Vygotsky e Bakhtin são dois autores russos, contemporâneos, mas que, a princípio, não parecem ter se encontrado em nenhum momento, exceto talvez por intermédio de seus textos. Vygotsky nasceu em Orsha, cidade da Bielo-Rússia em 1896 e Bakhtin em 1895, em Oriol, ao sul de Moscou.

Vygotsky, na área da psicologia, via com incômodo a separação entre mente e corpo nas análises realizadas por seus contemporâneos. Estes compreendiam as ações do homem como fruto dos fenômenos internos (ligados à mente) ou como produto de um reflexo passivo das influências do meio sobre o mesmo (ligados ao corpo). Vygotsky, então, propõe uma teoria psicológica na qual o homem se constitui através das relações sociais via linguagem (FREITAS 1994). Já Bakhtin, atuando na área da linguagem, critica as perspectivas vigentes na época que viam a linguagem somente como um sistema abstrato de normas. Nessas perspectivas a comunicação, muitas vezes, se dá de forma isolada e toda a expressão e forma de compreensão é definida unicamente pelo sujeito falante, independente do contexto. Bakhtin rompe com essa visão interpretando que todo texto é dialógico, “conversa” com outros textos e vai de alguém a alguém, ou seja, o falante, quando se expressa, o faz visando a

um interlocutor e isso já molda sua fala. As produções desses teóricos irão perpassar a análise dos dados pois adotamos nesta pesquisa a visão de sujeitos sócio históricos, que se constituem enquanto tal na sua relação com o outro e com os elementos da sociedade em que vivem, relações mediadas pela linguagem (FREITAS, 1994). Tal visão terá implicações teórico- metodológicas importantes na construção e análise dos dados das entrevistas com os sujeitos da pesquisa – professores e alunos – envolvidos na experiência de ensino que investigamos.
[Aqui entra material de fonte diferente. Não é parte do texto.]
-- ==== Sys2Proof/Machine/Operands.lean ====
section
/-!
DEFINITION. The operands of a reference: the code, its two fields, the supplied reference function, and the copy's length,
start and distance (R40, R51 to R53, R72, R73).
-/

namespace Sys2Proof.Machine

/-- `v[hi:lo]`, zero-extended (R9). -/
def bitField (v hi lo : Nat) : Nat := v / 2 ^ lo % 2 ^ (hi + 1 - lo)

/-- The code with the first byte least significant (R51, LSB). -/
def assembleLsb : List Byte → Nat
  | [] => 0
  | b :: bs => b.toNat + 256 * assembleLsb bs

/-- `Assemble(bytes, ord)` (R51). -/
def assemble (ord : Order) (bytes : List Byte) : Nat :=
  match ord with
  | .lsb => assembleLsb bytes
  | .msb => assembleLsb bytes.reverse

/-- The length and offset fields of a code (R52). -/
def splitFields (g : Generics) (code : Nat) : Nat × Nat :=
  match g.split with
  | .lengthLow => (bitField code (g.lengthBits - 1) 0, bitField code (g.codeBits - 1) g.lengthBits)
  | .lengthHigh => (bitField code (g.codeBits - 1) g.offsetBits, bitField code (g.offsetBits - 1) 0)

/-- The default reference function (R72), on naturals. -/
def defaultFields (g : Generics) (ord : Order) (bytes : List Byte) : Nat × Nat :=
  splitFields g (assemble ord bytes)

/-- The value a supplied reference function's table gives (R73). -/
def RefTable.apply (f : RefTable) (bytes : List Byte) (ord : Order) : Int × Int :=
  (f.entries.lookup (bytes, ord)).getD f.other

/-- `cfg.decRef(bytes, cfg.order)` (R72, R73). -/
def applyDecRef (g : Generics) (c : Cfg) (bytes : List Byte) : Int × Int :=
  match c.decRef with
  | .default =>
    let f := defaultFields g c.order bytes
    ((f.1 : Int), (f.2 : Int))
  | .supplied t => RefTable.apply t bytes c.order

/-- `copyLength` (R53). -/
def copyLength (c : Cfg) (length : Int) : Int := length + (c.threshold : Int)

/-- `copyStart`, signed (R53). -/
def copyStart (e : Inst) (offset : Int) : Int := (e.outCount : Int) - 1 - offset

/-- `dist` (R53). -/
def distance (offset : Int) : Int := offset + 1

/-- The value a read of `copyDist` gives; of an unwritten register, a free value (R29, I12; log 4). -/
def distValue (e : Inst) : Nat :=
  match e.copyDist with
  | .holds d => d
  | .unwritten => Config.unwrittenDist e.consumed

end Sys2Proof.Machine
end

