/-! ### `Inst.setRefBuf` -/

@[simp] theorem Inst.setRefBuf_cfg (e : Inst) (bs : List Byte) : (e.setRefBuf bs).cfg = e.cfg := rfl
@[simp] theorem Inst.setRefBuf_mode (e : Inst) (bs : List Byte) : (e.setRefBuf bs).mode = e.mode := rfl
@[simp] theorem Inst.setRefBuf_phase (e : Inst) (bs : List Byte) : (e.setRefBuf bs).phase = e.phase := rfl
@[simp] theorem Inst.setRefBuf_sub (e : Inst) (bs : List Byte) : (e.setRefBuf bs).sub = e.sub := rfl
@[simp] theorem Inst.setRefBuf_ctrl (e : Inst) (bs : List Byte) : (e.setRefBuf bs).ctrl = e.ctrl := rfl
@[simp] theorem Inst.setRefBuf_refBuf (e : Inst) (bs : List Byte) : (e.setRefBuf bs).refBuf = bs := rfl
@[simp] theorem Inst.setRefBuf_copyRem (e : Inst) (bs : List Byte) : (e.setRefBuf bs).copyRem = e.copyRem := rfl
@[simp] theorem Inst.setRefBuf_copyDist (e : Inst) (bs : List Byte) : (e.setRefBuf bs).copyDist = e.copyDist := rfl
@[simp] theorem Inst.setRefBuf_outCount (e : Inst) (bs : List Byte) : (e.setRefBuf bs).outCount = e.outCount := rfl
@[simp] theorem Inst.setRefBuf_consumed (e : Inst) (bs : List Byte) : (e.setRefBuf bs).consumed = e.consumed := rfl
@[simp] theorem Inst.setRefBuf_cause (e : Inst) (bs : List Byte) : (e.setRefBuf bs).cause = e.cause := rfl
@[simp] theorem Inst.setRefBuf_hist (e : Inst) (bs : List Byte) : (e.setRefBuf bs).hist = e.hist := rfl
@[simp] theorem Inst.setRefBuf_ring (e : Inst) (bs : List Byte) : (e.setRefBuf bs).ring = e.ring := rfl
@[simp] theorem Inst.setRefBuf_pending (e : Inst) (bs : List Byte) : (e.setRefBuf bs).pending = e.pending := rfl
@[simp] theorem Inst.setRefBuf_ready (e : Inst) (bs : List Byte) : (e.setRefBuf bs).ready = e.ready := rfl
@[simp] theorem Inst.setRefBuf_closed (e : Inst) (bs : List Byte) : (e.setRefBuf bs).closed = e.closed := rfl
@[simp] theorem Inst.setRefBuf_src (e : Inst) (bs : List Byte) : (e.setRefBuf bs).src = e.src := rfl

/-! ### `Inst.startCopy` -/

@[simp] theorem Inst.startCopy_cfg (e : Inst) (d n : Nat) : (e.startCopy d n).cfg = e.cfg := rfl
@[simp] theorem Inst.startCopy_mode (e : Inst) (d n : Nat) : (e.startCopy d n).mode = e.mode := rfl
@[simp] theorem Inst.startCopy_phase (e : Inst) (d n : Nat) : (e.startCopy d n).phase = .copy := rfl
@[simp] theorem Inst.startCopy_sub (e : Inst) (d n : Nat) : (e.startCopy d n).sub = e.sub := rfl
@[simp] theorem Inst.startCopy_ctrl (e : Inst) (d n : Nat) : (e.startCopy d n).ctrl = e.ctrl := rfl
@[simp] theorem Inst.startCopy_refBuf (e : Inst) (d n : Nat) : (e.startCopy d n).refBuf = e.refBuf := rfl
@[simp] theorem Inst.startCopy_copyRem (e : Inst) (d n : Nat) : (e.startCopy d n).copyRem = n := rfl
@[simp] theorem Inst.startCopy_copyDist (e : Inst) (d n : Nat) : (e.startCopy d n).copyDist = .holds d := rfl
@[simp] theorem Inst.startCopy_outCount (e : Inst) (d n : Nat) : (e.startCopy d n).outCount = e.outCount := rfl
@[simp] theorem Inst.startCopy_consumed (e : Inst) (d n : Nat) : (e.startCopy d n).consumed = e.consumed := rfl
@[simp] theorem Inst.startCopy_cause (e : Inst) (d n : Nat) : (e.startCopy d n).cause = e.cause := rfl
@[simp] theorem Inst.startCopy_hist (e : Inst) (d n : Nat) : (e.startCopy d n).hist = e.hist := rfl
@[simp] theorem Inst.startCopy_ring (e : Inst) (d n : Nat) : (e.startCopy d n).ring = e.ring := rfl
@[simp] theorem Inst.startCopy_pending (e : Inst) (d n : Nat) : (e.startCopy d n).pending = e.pending := rfl
@[simp] theorem Inst.startCopy_ready (e : Inst) (d n : Nat) : (e.startCopy d n).ready = e.ready := rfl
@[simp] theorem Inst.startCopy_closed (e : Inst) (d n : Nat) : (e.startCopy d n).closed = e.closed := rfl
@[simp] theorem Inst.startCopy_src (e : Inst) (d n : Nat) : (e.startCopy d n).src = e.src := rfl

/-! ### `Inst.setCopyRem` -/

@[simp] theorem Inst.setCopyRem_cfg (e : Inst) (n : Nat) : (e.setCopyRem n).cfg = e.cfg := rfl
@[simp] theorem Inst.setCopyRem_mode (e : Inst) (n : Nat) : (e.setCopyRem n).mode = e.mode := rfl
@[simp] theorem Inst.setCopyRem_phase (e : Inst) (n : Nat) : (e.setCopyRem n).phase = e.phase := rfl
@[simp] theorem Inst.setCopyRem_sub (e : Inst) (n : Nat) : (e.setCopyRem n).sub = e.sub := rfl
@[simp] theorem Inst.setCopyRem_ctrl (e : Inst) (n : Nat) : (e.setCopyRem n).ctrl = e.ctrl := rfl
@[simp] theorem Inst.setCopyRem_refBuf (e : Inst) (n : Nat) : (e.setCopyRem n).refBuf = e.refBuf := rfl
@[simp] theorem Inst.setCopyRem_copyRem (e : Inst) (n : Nat) : (e.setCopyRem n).copyRem = n := rfl
@[simp] theorem Inst.setCopyRem_copyDist (e : Inst) (n : Nat) : (e.setCopyRem n).copyDist = e.copyDist := rfl
@[simp] theorem Inst.setCopyRem_outCount (e : Inst) (n : Nat) : (e.setCopyRem n).outCount = e.outCount := rfl
@[simp] theorem Inst.setCopyRem_consumed (e : Inst) (n : Nat) : (e.setCopyRem n).consumed = e.consumed := rfl
@[simp] theorem Inst.setCopyRem_cause (e : Inst) (n : Nat) : (e.setCopyRem n).cause = e.cause := rfl
@[simp] theorem Inst.setCopyRem_hist (e : Inst) (n : Nat) : (e.setCopyRem n).hist = e.hist := rfl
@[simp] theorem Inst.setCopyRem_ring (e : Inst) (n : Nat) : (e.setCopyRem n).ring = e.ring := rfl
@[simp] theorem Inst.setCopyRem_pending (e : Inst) (n : Nat) : (e.setCopyRem n).pending = e.pending := rfl
@[simp] theorem Inst.setCopyRem_ready (e : Inst) (n : Nat) : (e.setCopyRem n).ready = e.ready := rfl
@[simp] theorem Inst.setCopyRem_closed (e : Inst) (n : Nat) : (e.setCopyRem n).closed = e.closed := rfl
@[simp] theorem Inst.setCopyRem_src (e : Inst) (n : Nat) : (e.setCopyRem n).src = e.src := rfl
É instigante pensar como Bakhtin, um teórico da literatura e filósofo da linguagem, se justifica como um referencial da nossa pesquisa junto a Vygotsky, psicólogo ligado às questões educacionais (FREITAS, 1994). Na verdade, foi o contexto histórico-social de suas produções que parece tê-los aproximado, ante as experiências que tiveram. Viveram uma época (início do século XX) marcada por revoluções, como a Revolução de 1917, que promoveu uma efervescência intelectual nas duas décadas seguintes (FREITAS, 1994). Vygotsky criticou duas grandes linhas da psicologia da época, totalmente contraditórias: uma que enfatizava as funções psíquicas como manifestações da esfera interior do homem, independente do meio em que vive e outra que definia essas funções como reflexos diretos do meio externo. Para Vygotsky, as funções psíquicas do homem só podem ser compreendidas na sua relação como o meio. Bakhtin faz uma crítica às correntes filosóficos-linguistas da época e suas concepções de objetividade e criação individual da língua, ambas desconsiderando os contextos de produção dos discursos.
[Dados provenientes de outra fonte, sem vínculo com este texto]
/-- Storage depends only on these fields. -/
theorem Stored.congr {g : Generics} {e e1 : Inst} (h : Stored g e) (hm : e1.mode = e.mode) (hh : e1.hist = e.hist)
    (ho : e1.outCount = e.outCount) (hr : e1.ring = e.ring) (hp : e1.pending = e.pending) (hy : e1.ready = e.ready)
    (hc : e1.closed = e.closed) : Stored g e1 := by
  constructor
  · rw [ho, hh]; exact h.count
  · rw [hr]; exact h.ringWf
  · rw [hr]; exact h.ringRange
  · rw [hm, ho, hr, hh]; exact h.window
  · rw [hp, ho]; exact h.pendingBound
  · rw [hm, hr, hp, hy, hc]; exact h.bufferMode

/-! ## The invariant from the storage and the sequencer -/

/-- An engine at CTRL, LIT or REF as Dispatch leaves it (R66) meets the invariant. -/
theorem Inst.Inv.of_dispatch {g : Generics} {e : Inst} (hs : Stored g e) (hsub : e.sub ≤ 8) (hrem : e.copyRem = 0)
    (href : e.refBuf = []) (hcause : e.cause = .none) (hctrl : e.ctrl ≠ .unwritten)
    (hthr : g.thresholdMin ≤ e.cfg.threshold) (hR : 1 ≤ g.refBytes)
    (hcount : g.countOk e.consumed = true ∧ g.countOk e.outCount = true) : (dispatch e).Inv g := by
  have hst : Stored g (dispatch e) := by
    rw [dispatch_eq]; exact hs.congr rfl rfl rfl rfl rfl rfl rfl
  have hphase : (dispatch e).phase = nextPhase e := by rw [dispatch_eq]; rfl
  have hrest : (dispatch e).sub = e.sub ∧ (dispatch e).copyRem = e.copyRem ∧ (dispatch e).refBuf = e.refBuf ∧
      (dispatch e).cause = e.cause ∧ (dispatch e).ctrl = e.ctrl ∧ (dispatch e).cfg = e.cfg ∧
      (dispatch e).consumed = e.consumed ∧ (dispatch e).outCount = e.outCount := by
    rw [dispatch_eq]; simp
  obtain ⟨h1, h2, h3, h4, h5, h6, h7, h8⟩ := hrest
  have hlive := nextPhase_live e
  have h8' : nextPhase e ≠ .ctrl → e.sub ≤ 7 := by
    intro hne
    unfold nextPhase at hne
    split at hne
    · exact absurd rfl hne
    · omega
  have h9 : nextPhase e = .ctrl → e.sub = 8 := by
    unfold nextPhase
    split
    · exact fun _ => ‹_›
    · split <;> simp
  exact
    { atCtrl := by intro hp; rw [h1, h2]; exact ⟨hrem, .inr (h9 (hphase ▸ hp))⟩
      inGroup := by
        intro hp
        rw [h1, h2]
        refine ⟨h8' ?_, hrem⟩
        rw [hphase] at hp
        rcases hp with hp | hp <;> rw [hp] <;> simp
      inCopy := by intro hp; rw [hphase] at hp; rw [hp] at hlive; simp at hlive
      subBound := by rw [h1]; exact hsub
      partialRef := by intro _; rw [h3, href]; exact hR
      noPartialRef := by intro _; rw [h3, href]
      causeIff := by
        rw [h4, hcause, hphase]
        refine ⟨fun _ hp => ?_, fun _ => rfl⟩
        rw [hp] at hlive; simp at hlive
      causeKind := by rw [h4]; exact .inl hcause
      ctrlWritten := by intro _; rw [h5]; exact hctrl
      count := hst.count
      threshold := by rw [h6]; exact hthr
      ringWf := hst.ringWf
      ringRange := hst.ringRange
      window := hst.window
      pendingBound := hst.pendingBound
      bufferMode := hst.bufferMode
      counters := by rw [h7, h8]; exact hcount }
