-- ==== Sys2Proof/Laws/PerInstr.lean ====
section
/-!
SUPPORT. Per instruction: its encoding has as many bytes as R57 says (the family EncodedBytes).
-/

namespace Sys2Proof.Laws.EncodedBytes

/-- The column "bytes" of R57; a host operation and COPY have none. -/
def tokenBytes (g : Generics) : Instr → Nat
  | .ctrl _ => 1
  | .endClean => 0
  | .lit _ => 1
  | .ref _ => g.refBytes
  | .refLsbLenlow _ _ => g.refBytes
  | .refMsbLenlow _ _ => g.refBytes
  | .refLsbLenhigh _ _ => g.refBytes
  | .refMsbLenhigh _ _ => g.refBytes
  | .copy => 0
  | .endTrunc => 0
  | .construct _ _ _ _ => 0
  | .decode _ _ => 0
  | .openStream _ _ => 0
  | .read _ _ => 0
  | .close _ => 0
  | .status _ => 0

/-- The element is an answered byte. -/
def isByte : SrcEvent → Bool
  | .byte _ => true
  | .eos => false
  | .later => false
  | .failed => false

/-- A well-formed instruction's encoding holds as many bytes as R57 says (R55). -/
def Statement (i : Instr) : Prop :=
  ∀ g evs, i.wf g = true → encode i = some evs → (evs.filter isByte).length = tokenBytes g i

theorem refBytes_of_presetWidths {g : Generics} (h : g.presetWidths = true) : g.refBytes = 2 := by
  simp only [Generics.presetWidths, Bool.and_eq_true, decide_eq_true_eq] at h
  simp [Generics.refBytes, Generics.codeBits, h.1, h.2]

theorem filter_bytes (bs : List Byte) : (bs.map SrcEvent.byte).filter isByte = bs.map SrcEvent.byte := by
  simp [List.filter_map, Function.comp_def, isByte]

theorem ctrl (c : Byte) : Statement (.ctrl c) := by intro g evs _ h; cases h; rfl

theorem endClean : Statement .endClean := by intro g evs _ h; cases h; rfl

theorem lit (v : Byte) : Statement (.lit v) := by intro g evs _ h; cases h; rfl

theorem ref (bytes : List Byte) : Statement (.ref bytes) := by
  intro g evs hw h
  cases h
  rw [filter_bytes, List.length_map]
  show bytes.length = g.refBytes
  simpa [Instr.wf] using hw

/-- The two bytes of a layout of R54. -/
theorem layout {i : Instr} {b0 b1 : Byte} {p : Generics → Bool} (he : encode i = some [.byte b0, .byte b1])
    (hw : ∀ g, i.wf g = (g.presetWidths && p g)) (ht : ∀ g, tokenBytes g i = g.refBytes) : Statement i := by
  intro g evs h1 h2
  rw [he] at h2
  cases h2
  rw [ht, refBytes_of_presetWidths (by rw [hw] at h1; exact (Bool.and_eq_true _ _ ▸ h1).1)]
  rfl

theorem refLsbLenlow (l : BitVec 4) (o : BitVec 12) : Statement (.refLsbLenlow l o) :=
  layout rfl (fun _ => rfl) (fun _ => rfl)

theorem refMsbLenlow (l : BitVec 4) (o : BitVec 12) : Statement (.refMsbLenlow l o) :=
  layout rfl (fun _ => rfl) (fun _ => rfl)

theorem refLsbLenhigh (l : BitVec 4) (o : BitVec 12) : Statement (.refLsbLenhigh l o) :=
  layout rfl (fun _ => rfl) (fun _ => rfl)

theorem refMsbLenhigh (l : BitVec 4) (o : BitVec 12) : Statement (.refMsbLenhigh l o) :=
  layout rfl (fun _ => rfl) (fun _ => rfl)

theorem copy : Statement .copy := by intro g evs _ h; cases h; rfl

theorem endTrunc : Statement .endTrunc := by intro g evs _ h; cases h; rfl

theorem construct (oc : Int) (ca : CtrlArg) (ra : RefArg) (ta : ThrArg) : Statement (.construct oc ca ra ta) := by
  intro g evs _ h; cases h

theorem decode (d : Nat) (input : List Byte) : Statement (.decode d input) := by intro g evs _ h; cases h

theorem openStream (d : Nat) (source : List SrcEvent) : Statement (.openStream d source) := by intro g evs _ h; cases h

theorem read (i n : Nat) : Statement (.read i n) := by intro g evs _ h; cases h

theorem close (i : Nat) : Statement (.close i) := by intro g evs _ h; cases h

theorem status (i : Nat) : Statement (.status i) := by intro g evs _ h; cases h

end Sys2Proof.Laws.EncodedBytes
end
Na tentativa de aproximar as produções desses dois pensadores, podemos dizer que, de grande importância no nosso trabalho está a crítica comum feita por ambos a um modelo de homem separado da sua relação com o meio em que vive (no sentido das interações com a natureza e com outros homens). Enfatizavam, então, a existência sociocultural do homem. Ambos, então, vão significar as relações sociais como elementos constituintes das relações humanas e que, portanto, são base para compreensão do homem e de suas ações, tanto no sentido de ações externas (no meio em que vivem) como em seus processos psíquicos. Relações sociais que acontecem em certo momento da história, em certa sociedade, portanto em certa cultura, daí a importância de pesquisas educacionais fundadas nesta perspectiva histórico-cultural.